We immediately held a press conference to announce the project, complete with
the usual paraphernalia (coffee, pastry, photographer). Alvin Klein, theatre critic
for WNYC, came. Only Alvin Klein came. Jules, Mary, and I, together with the Guild's then
executive director, David LeVine, and a gentleman from the New York City Board of
Education (a substitute for the higher-up, who canceled at the last minute) stood in a
large, empty, elegant, conference room at the Guild and answered his questions (two, I
believe). There were long periods of silence, the pastry melted, the stacks of
informational flyers, painstakingly prepared, went unthumbed, and we decided the
competition was a good idea whose time had not yet come. It was too difficult to organize,
because no one knew how to deal with the Board of Education, no theatre group would be
interested, etc.
The notion probably would have remained
dormant if I hadn't found myself in London two years later while the Festival at the Royal
Court was actually taking place. It was my first opportunity to see what I had only read
about for so many years, and it was an experience so moving and exhilarating that I
returned to the council with renewed vigor. I wrote to Robert Cushman, the Observer's
theatre critic, to find out exactly how the event was organized, and asked Ruth Goetz, a
council-member who lived in London at the time, to do some detective work at the Court.

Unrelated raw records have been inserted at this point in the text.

-- ==== Sys2Proof/Laws/Meanings.lean ====
section
/-! SUPPORT. What a command can do, said once: `Ends s o` lists the ways a command other than WRITE ends from `s`. Every
whole-machine claim about commands goes through it, and none unfolds a meaning. -/

namespace Sys2Proof.Machine

/-- The ways a command other than WRITE ends: a response that writes nothing, an error that is not the transport's, or an
empty response after writes inside BUF. -/
inductive Ends (s : State) : Out → Prop where
  | reads (d : Payload) : Ends s (respond d s)
  | fails (e : ErrorKind) (h : ∀ info, e ≠ .transportFailure info) : Ends s (raise e s)
  | writes (t : State) (h : s.Wrote t 0 s.length) : Ends s (respond .empty t)

/-- An error that a check of an operand can raise. -/
def ErrorKind.ofOperand (e : ErrorKind) : Prop :=
  e = .outOfRange ∨ e = .unsupportedOperation ∨ e = .shapeMismatch ∨ e = .typeMismatch ∨ e = .valueOutOfDomain ∨
    e = .dimensionality

theorem ErrorKind.ofOperand.notTransport {e : ErrorKind} (h : e.ofOperand) (info : Word) :
    e ≠ .transportFailure info := by
  rcases h with rfl | rfl | rfl | rfl | rfl | rfl <;> simp

theorem normIndex_error {n : Nat} {p : Int} {e : ErrorKind} (h : normIndex n p = .error e) : e = .outOfRange := by
  by_cases hv : validIndex n p
  · rw [normIndex_valid hv] at h; cases h
  · rw [normIndex_invalid hv] at h; injection h with h; exact h.symm

theorem resolvePair_error {n : Nat} {p c : Int} {e : ErrorKind} (h : resolvePair n p c = .error e) :
    e = .outOfRange := by
  by_cases hv : validIndex n p ∧ 0 ≤ c ∧ c < 3
  · rw [resolvePair_valid hv.1 hv.2] at h; cases h
  · rw [resolvePair_invalid hv] at h; injection h with h; exact h.symm

theorem resolveRange_error {n : Nat} {start stop step : Option Int} {e : ErrorKind}
    (h : resolveRange n start stop step = .error e) : e = .unsupportedOperation := by
  by_cases hs : step = none ∨ step = some 1
  · rw [resolveRange_step hs] at h; cases h
  · rw [resolveRange_badStep hs] at h; injection h with h; exact h.symm

theorem channelValue_error {c : Comp} {e : ErrorKind} (h : channelValue c = .error e) :
    e = .typeMismatch ∨ e = .valueOutOfDomain := by
  cases c with
  | nonInt => injection h with h; exact .inl h.symm
  | int v =>
    by_cases hv : 0 ≤ v ∧ v ≤ 255
    · rw [channelValue_valid hv] at h; cases h
    · rw [channelValue_invalid hv] at h; injection h with h; exact .inr h.symm

theorem scalarValue_error {v : Value} {e : ErrorKind} (h : scalarValue v = .error e) :
    e = .typeMismatch ∨ e = .valueOutOfDomain := by
  cases v with
  | scalar c => exact channelValue_error h
  | seq xs => injection h with h; exact .inl h.symm
  | seqSeq es => injection h with h; exact .inl h.symm

theorem scalarInt_error {v : Value} {e : ErrorKind} (h : scalarInt v = .error e) : e = .typeMismatch := by
  unfold scalarInt at h
  split at h <;> first | cases h; done | (injection h with h; exact h.symm)

/-- The errors of a triple's check (42_pixel_buffer.md R144). -/
theorem checkTriple_error {xs : List Comp} {e : ErrorKind} (h : checkTriple xs = .error e) :
    e = .shapeMismatch ∨ e = .typeMismatch ∨ e = .valueOutOfDomain := by
  match xs, h with
  | [], h => injection h with h; exact .inl h.symm
  | [_], h => injection h with h; exact .inl h.symm
  | [_, _], h => injection h with h; exact .inl h.symm
  | _ :: _ :: _ :: _ :: _, h => injection h with h; exact .inl h.symm
  | [x, y, z], h =>
    rw [checkTriple] at h
    cases hx : channelValue x with
    | error e' => rw [hx] at h; injection h with h; exact .inr (h ▸ channelValue_error hx)
    | ok c0 =>
      rw [hx] at h
      cases hy : channelValue y with
      | error e' => rw [hy] at h; injection h with h; exact .inr (h ▸ channelValue_error hy)
      | ok c1 =>
        rw [hy] at h
        cases hz : channelValue z with
        | error e' => rw [hz] at h; injection h with h; exact .inr (h ▸ channelValue_error hz)
        | ok c2 => rw [hz] at h; cases h

theorem checkTriples_error {es : List (List Comp)} {e : ErrorKind} (h : checkTriples es = .error e) :
    e = .shapeMismatch ∨ e = .typeMismatch ∨ e = .valueOutOfDomain := by
  induction es with
  | nil => cases h
  | cons x es ih =>
    rw [checkTriples] at h
    cases hx : checkTriple x with
    | error e' => rw [hx] at h; injection h with h; exact h ▸ checkTriple_error hx
    | ok t =>
      rw [hx] at h
      cases hes : checkTriples es with
      | error e' => rw [hes] at h; injection h with h; exact ih (h ▸ hes)
      | ok ts => rw [hes] at h; cases h

/-- A check whose errors are known, followed by a command that ends well, ends well. -/
theorem Ends.andThen {α : Type} {s : State} {x : Except ErrorKind α} {f : α → Out}
    (he : ∀ e, x = .error e → e.ofOperand) (hf : ∀ v, x = .ok v → Ends s (f v)) : Ends s (andThen s x f) := by
  cases x with
  | error e => exact .fails e (he e rfl).notTransport
  | ok v => exact hf v rfl

theorem ends_execExpand (x : Value) (s : State) : Ends s (execExpand x s) :=
  Ends.andThen (fun _ h => by rcases scalarValue_error h with rfl | rfl <;> simp [ErrorKind.ofOperand])
    fun _ _ => .reads _

theorem ends_getSingle {i : Nat} {s : State} (h : i < s.pixelCount) : Ends s (getSingle i s) := by
  rw [getSingle, State.readPixel_ok h]; exact .reads _

theorem ends_getPaired {i c : Nat} {s : State} (hi : i < s.pixelCount) (hc : c < 3) : Ends s (getPaired i c s) := by
  rw [getPaired, State.readCell_ok hi hc]; exact .reads _

theorem ends_getRange {a b : Nat} {s : State} (h : a ≤ b ∧ b ≤ s.pixelCount) : Ends s (getRange a b s) := by
  rw [getRange, State.readPixels_ok (by omega)]; exact .reads _

theorem ends_setSingle {i : Nat} (v : Value) {s : State} (h : i < s.pixelCount) : Ends s (setSingle i v s) := by
  cases v with
  | scalar c => exact .fails _ (by simp)
  | seqSeq es => exact .fails _ (by simp)
  | seq xs =>
    refine Ends.andThen (fun e he => ?_) fun t _ => ?_
    · rcases checkTriple_error he with rfl | rfl | rfl <;> simp [ErrorKind.ofOperand]
    · obtain ⟨u, w, f, _⟩ := State.writePixel_spec (s := s) t h
      rw [w]; exact .writes u (f.mono (by omega) (by simp [soff, State.length]; omega))

theorem ends_setPaired {i c : Nat} (v : Value) {s : State} (hi : i < s.pixelCount) (hc : c < 3) :
    Ends s (setPaired i c v s) := by
  refine Ends.andThen (fun e he => ?_) fun b _ => ?_
  · rcases scalarValue_error he with rfl | rfl <;> simp [ErrorKind.ofOperand]
  · obtain ⟨u, w, f, _⟩ := State.writeCell_spec (s := s) b hi hc
    rw [w]; exact .writes u (f.mono (by omega) (goff_bound hi hc))

/-- The writes of a broadcast to a range that is not empty: every slot holds the triple (42_pixel_buffer.md R151). -/
theorem State.broadcast_spec {s : State} {a b : Nat} (v : Triple) (hab : a < b) (hb : b ≤ s.pixelCount) :
    ∃ t, (do let u ← s.writePixel a v; u.tileCopy a (a + 1) (b - (a + 1))) = .ok t ∧
      s.Wrote t (soff a) (soff b) ∧ ∀ i, a ≤ i → i < b → t.holdsTriple i v := by
  obtain ⟨u, w, f, g⟩ := State.writePixel_spec (s := s) v (show a < s.pixelCount by omega)
  obtain ⟨t, w', f', g'⟩ := State.tileCopy_spec (v := v) (a := a) (b - (a + 1)) (s := u) (i := a + 1) (by omega)
    (by rw [f.pixelCount]; omega) g
  refine ⟨t, by rw [w]; exact w', (f.trans f').mono (by simp [soff]) (by simp [soff]; omega), fun i h1 h2 => ?_⟩
  by_cases h : i = a
  · subst h; exact f'.holdsTriple g (.inl (by simp [soff]; omega))
  · have := g' (i - (a + 1)) (by omega)
    rwa [show a + 1 + (i - (a + 1)) = i by omega] at this

theorem ends_setBroadcast {a b : Nat} (xs : List Comp) {s : State} (h : a ≤ b ∧ b ≤ s.pixelCount) :
    Ends s (setBroadcast a b xs s) := by
  refine Ends.andThen (fun e he => ?_) fun v _ => ?_
  · rcases checkTriple_error he with rfl | rfl | rfl <;> simp [ErrorKind.ofOperand]
  · split
    · exact .reads _
    · obtain ⟨t, w, f, _⟩ := State.broadcast_spec (s := s) v (show a < b by omega) h.2
      rw [w]; exact .writes t (f.mono (by omega) (by simp [soff, State.length]; omega))

theorem ends_setList {a b : Nat} (es : List (List Comp)) {s : State} (h : a ≤ b ∧ b ≤ s.pixelCount) :
    Ends s (setList a b es s) := by
  unfold setList
  split
  · exact .fails _ (by simp)
  · rename_i hl
    refine Ends.andThen (fun e he => ?_) fun ts hts => ?_
    · rcases checkTriples_error he with rfl | rfl | rfl <;> simp [ErrorKind.ofOperand]
    · have := checkTriples_length hts
      obtain ⟨t, w, f, _⟩ := State.writePixels_spec ts (s := s) (i := a) (by omega)
      rw [w]; exact .writes t (f.mono (by omega) (by simp [soff, State.length]; omega))

theorem ends_setRangeScalar (s : State) : Ends s (setRangeScalar s) := .fails _ (by simp)

theorem ends_execRotate (v : Value) (s : State) : Ends s (execRotate v s) :=
  Ends.andThen (fun e he => by rw [scalarInt_error he]; simp [ErrorKind.ofOperand])
    fun k _ => .writes _ (s.rotated_spec k).1

theorem normIndex_ofOperand {n : Nat} {p : Int} (e : ErrorKind) (h : normIndex n p = .error e) : e.ofOperand := by
  rw [normIndex_error h]; simp [ErrorKind.ofOperand]

theorem resolvePair_ofOperand {n : Nat} {p c : Int} (e : ErrorKind) (h : resolvePair n p c = .error e) :
    e.ofOperand := by
  rw [resolvePair_error h]; simp [ErrorKind.ofOperand]

theorem resolveRange_ofOperand {n : Nat} {start stop step : Option Int} (e : ErrorKind)
    (h : resolveRange n start stop step = .error e) : e.ofOperand := by
  rw [resolveRange_error h]; simp [ErrorKind.ofOperand]

/-- Every instruction but WRITE ends in one of the ways of `Ends`. -/
theorem exec_ends (i : Instr) (s : State) (h : i ≠ .write) : Ends s (exec i s) := by
  cases i with
  | expand x => exact ends_execExpand x s
  | compress b0 b1 b2 b3 => exact .reads _
  | getP p => exact Ends.andThen normIndex_ofOperand fun _ hv => ends_getSingle (normIndex_lt hv)
  | getC p c =>
    exact Ends.andThen resolvePair_ofOperand fun _ hv =>
      ends_getPaired (resolvePair_bounds hv).1 (resolvePair_bounds hv).2
  | getR a b c => exact Ends.andThen resolveRange_ofOperand fun _ hv => ends_getRange (resolveRange_bounds hv)
  | getA3 => exact .fails _ (by simp)
  | getA4 => exact .fails _ (by simp)
  | getA5 => exact .fails _ (by simp)
  | getA6 => exact .fails _ (by simp)
  | getA7 => exact .fails _ (by simp)
  | getA8 => exact .fails _ (by simp)
  | setP p v => exact Ends.andThen normIndex_ofOperand fun _ hv => ends_setSingle v (normIndex_lt hv)
  | setC p c v =>
    exact Ends.andThen resolvePair_ofOperand fun _ hv =>
      ends_setPaired v (resolvePair_bounds hv).1 (resolvePair_bounds hv).2
  | setRB a b c xs => exact Ends.andThen resolveRange_ofOperand fun _ hv => ends_setBroadcast xs (resolveRange_bounds hv)
  | setRL a b c es => exact Ends.andThen resolveRange_ofOperand fun _ hv => ends_setList es (resolveRange_bounds hv)
  | setRX0 a b c v => exact Ends.andThen resolveRange_ofOperand fun _ _ => ends_setRangeScalar s
  | setRX3 a b c => exact Ends.andThen resolveRange_ofOperand fun _ _ => ends_setRangeScalar s
  | setA3 v => exact .fails _ (by simp)
  | setA4 v => exact .fails _ (by simp)
  | setA5 v => exact .fails _ (by simp)
  | setA6 v => exact .fails _ (by simp)
  | setA7 v => exact .fails _ (by simp)
  | setA8 v => exact .fails _ (by simp)
  | count => exact .reads _
  | rotate v => exact ends_execRotate v s
  | write => exact absurd rfl h

end Sys2Proof.Machine
end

She came up with the key to it all: a fellow named Gerald Chapman. I went to England to
meet him; in 1980 he come to work for the Guild and created the program, which, with a few
revisions, remains to this day.
Our highest hopes were realized. The
first American Young Playwrights Festival was as moving and exhilarating as the Royal
Courts, and even more encouraging: in their best years, the Court had received
between three and four hundred manuscripts, and these from all over England. Our
competition was publicized in New York and a few scattered outlying districts, yet we
received over 700 from 35 states. I had always assumed that the literacy level of
Britains young people was higher than ours. I was wrong.
Today, we receive as many
as 1500 plays from all fifty states. Furthermore, we discovered on our 10th
anniversary that more than 80 percent of our winners were still actively writing plays. To
pick just two, there is Jonathan Marc Sherman, whose 1988 entry, Women and Wallace
(written when he was 18) was produced for television by PBS; and Kenneth
Lonergan, who was
one of our winners in 1982 and whose plays This Is Our Youth, The Waverly Gallery, and
Lobby Hero have been widely acclaimed, and whose screenplay for You Can Count
on Me (which he directed) was nominated for an Academy Award.
I am happy to say that YPI is now in its
24th year, under the direction of Artistic Director Sheri Goldhirsch, our
chairman, Alfred Uhry, and our president, Janet Brenner Maltby. We can take heart in
the fact that there are hundreds of young writers around who have not been totally
persuaded that television and sit-coms and formless movies and their innumerable (though
often numbered) spin-offs represent the state of the narrative art. Our high hopes for the
future, and your support, bolsters them. Thank you for your interest in their work.